Taking a decision "not to do somethingd" we are, in fact, capable of is often a psychological tool. It can take the form of "witholding." In this case in the novel The Catcher in the Rye by J.D. Salinger we see Holden Caulfield looking for a way out of human interaction - the thing he is witholding is himself. Why might people want to do that? It can be a form of punishment and stem from anger over perceived mistreatment or stress such as the trauma of Holden's bereavement. Other common forms of 'witholding' are common to teens like Holden (anorexia,bulimia,agarophobia,self-harming) - some are deliberate and some are involuntary and related to deep psychological or mental illness. Young people are particularly prone and vulnerable because, like Holden, they are still too young to have any real independence, control or autonomy so when they are angry or sad they use the only weapon they have against their parents or society - themselves. Maybe the difference between whether they/Holden/Salinger become a full-blown sociopath or not is the understanding/treatment they get?

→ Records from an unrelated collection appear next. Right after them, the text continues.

/-- FW_VERIFY_COMPLETE (R435, R441): every Active lane has checked its copy; a lane without the transfer, or the
lowest-numbered failing lane, decides a failure. -/
def execFwVerifyComplete (t : Nat) (s : State) : Host.Outcome State Fault Refusal :=
  let s := s.at_ t
  if s.m.fwState ≠ 1 then done s
  else
    let res := s.actives.filterMap (fun m =>
      if (s.lane m).sec.fwHave = false then some (m, none) else ((s.lane m).verify).map (fun v => (m, some v)))
    let s := res.foldl (fun s r => match r.2 with
      | some v => s.logRejected r.1 (((s.lane r.1).sec.fw.map (·.got)).getD []) v.1 v.2.2
      | none => s) s
    done (s.onM (fun m => match res.head? with
      | none => { m with fwState := 2, fwErr := (0, 0) }
      | some (k, none) => { m with fwState := 3, fwErr := (0x30, laneAddr k) }
      | some (_, some v) => { m with fwState := 3, fwErr := v.2 }))

/-! ### FW_ACTIVATE (R441) -/

/-- What activation makes of a lane's stored content: the trial bank, or the new base image with an empty journal. -/
def LaneSt.activate (l : LaneSt) : LaneSt :=
  let pkg := (l.sec.fw.map (fun x => x.got.take x.total)).getD []
  let k := l.sec.otherBank
  let id := some (pkgId pkg, pkgVersion pkg)
  if l.sec.fwKind = 1 then
    { l with sec := { l.sec with
      trial := some k, trialBad := false, bankA := if k = 1 then id else l.sec.bankA
      bankB := if k = 2 then id else l.sec.bankB } }
  else
    let im := Config.imageOf (pkgBodyBytes pkg)
    { l with par := { l.par with
      pkg := pkg, base := pkgId pkg, vehicle := im.1, issue := pkgIssue pkg, baseVals := im.2, committed := [], working := []
      defaults := false, commitAt := none } }

/-- FW_ACTIVATE at the Leader (R367, R441): OK; the lanes restart once the reply has left. -/
def handleFwActivate : Handler := fun s _ c =>
  if s.m.fwState ≠ 2 then .err 0x21 c.opAddr
  else
    let s := s.takeEffect .fwActivate
    let s := s.onLanes (fun _ l => if l.state = .active ∧ l.sec.fwHave = true then l.activate else l)
    .ok (s.onM (fun m => { m with fwReq := true, fwState := 0 })) []

/-- After the Leader's reply to FW_ACTIVATE has been sent, every Active lane restarts with cause 8, the module enters Boot,
and every session closes (R267, R332, R441). -/
def State.restartModule (s : State) : State :=
  let now := s.now
  let lanes := s.actives
  let s := s.setMode .boot
  let lost := s.m.lostLane
  let s := lanes.foldl (fun s n => (s.restart n 8).onSec n (fun x => { x with trialAt := now })) s
  let s := s.onLanes (fun _ l => { l with sec := { l.sec with sessions := [], snaps := [] } })
  s.onM (fun m => { ({} : ModSt) with mode := .boot, pend := .boot, lastNum := m.lastNum, wake0 := some now, lostLane := lost })

/-- FW_ACTIVATE (R441): over the host port the reply has left at once. -/
def execFwActivate (r : Req) (s : State) : Host.Outcome State Fault Refusal :=
  let s := s.fcp 0x0904 r handleFwActivate noPart
  done (if s.m.fwReq = true ∧ r.carriage = .host then s.restartModule else s)

/-- A lane raises its anti-rollback counter to a version, if that is higher: the lowest unwritten word, or none once all 64
are written (R430, R443). -/
def State.raise (s : State) (n : Lane) (v : Byte) : State :=
  let x := (s.lane n).sec
  if v.toNat ≤ (s.lane n).counter then s.onSec n (fun x => { x with raiseDue := none })
  else if 64 ≤ x.rollback.length then (s.onSec n (fun x => { x with raiseDue := none })).log n 0x0B18 0x100
  else (s.onSec n (fun x => { x with rollback := x.rollback ++ [v], raiseDue := none })).log n 0x0B18 (v.setWidth 32)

Holden Caulfield imagines moving out West and pretending he's a deaf-mute:
I thought what I'd do was, I'd pretend I was one of those deaf-mutes...That way I wouldn't have to have any goddamn stupid useless conversations with anybody. If anybody wanted to tell me something they'd have to write it on a piece of paper and shove it over to me. They'd get bored as hell doing that after a while, and then I'd be through with having conversations for the rest of my life.
Is this fiction imitating real life? Holden, like Salinger, is anti-social. They see mainstream America as "phony," materialistic and hypocritical. Soon after publishing the novel, Salinger dropped out of society, like his character threatens to. Though Salinger didn't move out West, he moved from New York and gave up his role as America's most talented writer to hole up in Connecticut, living in seclusion for the rest of his life.
The novel begins and ends with Holden out West in a "rest home" confessing the "madman stuff" that happened last year. At the end of the novel, Holden wants to take it all back: "Don't ever tell anybody anything. If you do, you start missing everybody." His confession implicates himself as caring for others, namely Allie, whom he misses terribly since he died. In fact, Allie may be Holden's primary audience and not, as some think, a psychiatrist.